Bibliothèques et reproduction des œuvres

Publié le 14/01/2020
Avocat
Pauline Planc
Métier(s)
Auteurs
Bibliothécaires
Catégorie(s)
La protection des oeuvres
Le cadre législatif du livre

Si les auteurs exercent sur leurs œuvres des droits de propriété intellectuelle exclusifs et opposables à tous selon l’article L111-1 du code de la propriété intellectuelle, il existe toutefois plusieurs exceptions qui permettent notamment aux bibliothèques de reproduire et de représenter ces œuvres.

L’article L122-5-7° dudit code prévoit ainsi que l’auteur de l’œuvre ne peut interdire :

  • La reproduction et la représentation par des personnes morales et par les établissements ouverts au public, tels que les bibliothèques, les archives, les centres de documentation et les espaces culturels multimédia, en vue d'une consultation strictement personnelle de l'œuvre par des personnes atteintes d'une ou de plusieurs déficiences des fonctions motrices, physiques, sensorielles, mentales, cognitives ou psychiques et empêchées, du fait de ces déficiences, d'accéder à l'œuvre dans la forme sous laquelle l'auteur la rend disponible au public.

Cette exception en faveur des personnes handicapées a été simplifiée et étendue avec la loi n°2016-925 du 7 juillet 2016, l’ancienne rédaction tirée de la loi n°2006-961 dite « DADVSI » ayant été jugée trop complexe et peu opérationnelle.

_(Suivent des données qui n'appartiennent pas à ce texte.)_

-- ==== Sys2Proof/Machine/Clock.lean ====
section
/-! DEFINITION. What the part does by itself while no command waits: the time base, and the choice of the next
step that is due (log entries 1 and 2). -/

namespace Sys2Proof.Machine

/-! ## The time base -/

/-- The counts of 1 ms (R105, R137): the settle timers of PowerUp domains and the accounting timer. -/
def State.msStep (s : State) : State :=
  { s.mapDomains fun _ d => if d.state = .powerUp then { d with settle := d.settle - 1 } else d with
    account := { s.account with timer := s.account.timer - 1 } }

/-- The counts of 10 ms (R86): the drain timers. -/
def State.tenMsStep (s : State) : State :=
  s.mapBranches fun _ bs => { bs with drainTimer := tickDown bs.drainTimer }

/-- The counts of 100 ms: the silence timer (R31), and in Parked the remaining lingers of On domains (R107). -/
def State.hundredMsStep (s : State) : State :=
  let s1 := { s with silence := tickDown s.silence }
  if s.mode = .parked then
    s1.mapDomains fun _ d => if d.state = .on then { d with remaining := d.remaining - 1 } else d
  else s1

/-- One millisecond of the time base. The longer steps fall on the multiples of their length within the second
(log entry 2). -/
def State.advance (s : State) : State :=
  let n := s.phase + 1
  let s1 := s.msStep
  let s2 := if n % 10 = 0 then s1.tenMsStep else s1
  let s3 := if n % 100 = 0 then s2.hundredMsStep else s2
  if n % 1000 = 0 then { s3.secondStep with phase := 0 } else { s3 with phase := n }

/-! ## Steps that are due -/

/-- The first expiry of the list whose element meets a test. -/
def firstDue {α : Type} (xs : List α) (test : α → Bool) (cmd : α → Instr) : Option Instr :=
  (xs.find? test).map cmd

/-- The first deadline that has passed for an entry not in transmission (R82). -/
def State.dueDeadline (s : State) : Option Instr :=
  allPorts.findSome? fun p => (s.ports[p].queue.findIdx? QueueItem.overdue).map (Instr.deadlineExpiry p)

/-- The expiries of timers that have reached 0, in a fixed order (log entry 1). -/
def State.dueExpiries (s : State) : List (Option Instr) :=
  [ firstDue allDomains s.settleDue .settleExpiry,
    firstDue allDomains s.lingerDue .lingerExpiry,
    firstDue allBranches s.drainDue .drainLimitExpiry,
    if s.silenceDue then some .silenceTimerExpiry else none,
    firstDue allBranches s.windowDue .chatterWindowExpiry,
    firstDue allBranches s.isolationDue .isolationTimerExpiry,
    firstDue allRules s.suspectDue .suspectTimerExpiry,
    firstDue allRules s.quarantineDue .quarantineTimerExpiry,
    firstDue allEntries s.scheduleDue .scheduleExpiry,
    if s.accountingDue then some .accountingExpiry else none,
    if s.deadlineDue then some .configurationDeadlineExpiry else none,
    s.dueDeadline ]

/-- The port's transmitter can begin an attempt (R27, R30, R91). -/
def State.canBegin (s : State) (p : Port) : Bool :=
  let headReady :=
    match s.ports[p].queue with
    | .frame e :: _ => decide (e.attempts < Config.attemptLimit)
    | _ => false
  s.ports[p].flight.isNone &&
    match branchOf p with
    | none =>
      match s.response with
      | some r => decide (r.attempts < Config.attemptLimit)
      | none =>
        s.trunk == .active &&
          match s.reports with
          | r :: _ => decide (r.attempts < Config.attemptLimit)
          | [] => headReady
    | some b => s.transmits p && !s.branches[b].closing && headReady

/-- The steps the part takes by itself that are enabled, in a fixed order (log entry 1). -/
def State.dueSteps (s : State) : List (Option Instr) :=
  [ if s.warmResetPending = true ∧ s.response = none then some (.warmResetTakesPlace s.strapPins) else none ]
    ++ s.dueExpiries
    ++ [ s.headRequest.map rowOf,
         if s.classification.isSome then some .classificationDispatch else none,
         if s.classification.isNone ∧ s.mode ≠ .fallback ∧ s.nextPort.isSome then some .classifierTakesFrame
         else none,
         firstDue allPorts s.canBegin .transmissionAttempt ]

/-- The next step the part takes by itself, if one is due. -/
def State.nextStep (s : State) : Option Instr := s.dueSteps.findSome? id

end Sys2Proof.Machine
end

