-- ==== Sys2Proof/Safety.lean ====
section
/-! DEFINITION. What counts as a sound state of the DW716: the laws that the manual says hold at all times, each a
predicate that every step is to keep, and the plain vocabulary in which the statements about commands are made. -/

namespace Sys2Proof.Machine

/-! ## The vocabulary of the statements -/

/-- The command completes and its next state meets a condition. -/
def Answers (c : Instr) (s : State) (p : State → Prop) : Prop := ∃ t, exec c s = .next t ∧ p t

/-- The request stands at the head of the request queue and its turn has come (R172, R13). -/
def State.turn (s : State) (req : List Byte) (rest : List (List Byte)) : Prop :=
  s.requests = req :: rest ∧ s.response = none ∧ s.warmResetPending = false

/-- The request has left the queue and its response stands in the slot (R172). -/
def State.answered (s : State) (rest : List (List Byte)) (bytes : List Byte) : State :=
  { s with requests := rest, response := some { bytes := bytes, attempts := 0 } }

/-- The arbiter has nothing to grant: K domains are in PowerUp or none is pending (R103). -/
def State.arbiterIdle (s : State) : Prop :=
  s.inrushLimit ≤ s.powerUpCount ∨ ∀ d : DomainIx, s.domains[d].state ≠ .queued

/-- One domain record in place of another. -/
def State.putDomain (s : State) (d : DomainIx) (x : Domain) : State := { s with domains := s.domains.set d x }

/-- One branch record in place of another. -/
def State.putBranch (s : State) (b : Branch) (x : BranchState) : State := { s with branches := s.branches.set b x }

/-- One port front end in place of another. -/
def State.putPort (s : State) (p : Port) (x : PortState) : State := { s with ports := s.ports.set p x }

/-- One rule in place of another. -/
def State.putTableRule (s : State) (r : RuleIx) (x : Rule) : State := { s with rules := s.rules.set r x }

/-- A linger capped at Lcap at Red and Exhausted (R60, R111, R114). -/
def State.cappedAt (s : State) (linger : Nat) : Nat :=
  if s.account.effective = .red ∨ s.account.effective = .exhausted then min linger s.budget.lcap else linger

/-- A domain in Off by a cut, a forced switching off or the end of a drain: only its parameters and its
seen-powered mark are kept (R99, R115, R117). -/
def Domain.dark (d : Domain) : Domain :=
  { d with state := .off, remaining := 0, pending := 0, pendingClass := .c, settle := 0, waker := none,
           awaiting := false }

Il demeure cependant que cette exception ne peut être invoquée par n’importe quel établissement : elle ne s’applique en effet qu’à ceux figurant sur la liste mentionnée au 1° de l’article L. 122-5-1 du Code de la propriété intellectuelle. Les opérations de reproduction et de représentation des œuvres qui sont ici autorisées doivent en outre être réalisées, il faut le rappeler, à des fins non lucratives et dans la mesure requise par le handicap qu’elles visent. 

Surtout, l’article L122-5-8° dudit code prévoit que l’auteur de l’œuvre ne peut interdire :

  • La reproduction d'une œuvre et sa représentation effectuées à des fins de conservation ou destinées à préserver les conditions de sa consultation à des fins de recherche ou d'études privées par des particuliers, dans les locaux de l'établissement et sur des terminaux dédiés par des bibliothèques accessibles au public, par des musées ou par des services d'archives, sous réserve que ceux-ci ne recherchent aucun avantage économique ou commercial.

Cette exception au profit des bibliothèques qui ne pouvait être invoquée initialement qu’à des fins de conservation et pour préserver les conditions de consultation des œuvres s’est étendue avec la loi n° 2009-669 du 12 juin 2009 à la consultation des œuvres à des fins d’études ou de recherches privées par des particuliers. Il faut souligner que cette exception reste cependant limitée à une consultation de l’œuvre sur des terminaux dédiés au sein des locaux des bibliothèques, excluant ainsi toute fourniture « en ligne » de l’œuvre, c’est à dire depuis l’extérieur des bibliothèques. En outre, les bibliothèques et autres établissements visés par l’article L122-5-8° ne doivent jamais réaliser d’opérations de reproduction et de représentation des œuvres dans un but économique ou commercial. Ces limites pourront rassurer quelque peu les auteurs sur cette exception importante à leurs droits d’exploitation. 

Nous soulignons pour terminer ce mémo que la Cour de Justice de l’Union Européenne a rendu un arrêt très intéressant en date du 11 septembre 2014 « Technische Universität Darmstadt » à propos de  l’exception de reproduction des œuvres applicable aux bibliothèques. Cet arrêt est venu confirmer que les bibliothèques pouvaient bien numériser leurs œuvres et mettre ces numérisations à disposition de leurs utilisateurs à des fins de recherches ou d’études privées, pour autant qu’il s’agisse d’« actes de reproduction spécifiques » : les bibliothèques ne peuvent donc invoquer l’exception prévue à l’article L122-5-8° du code de la propriété intellectuelle pour procéder à une numérisation de l’ensemble de leurs collections. Enfin, l’arrêt de la Cour de Justice de l’Union Européenne vient souligner, si besoin il en était, que ces droits de reproduction et de représentation des œuvres que peuvent exercer les bibliothèques ne sauraient logiquement permettre aux particuliers d’imprimer sur papier ou de stocker sur une clé USB les œuvres qu’ils consultent dans lesdites bibliothèques à partir des terminaux dédiés… 

… Sauf si, explique la Cour de Justice, le droit national prévoit une compensation équitable au profit de l’auteur ou de son ayant-droit. Nous précisons que ce n’est toutefois pas le cas actuellement en France.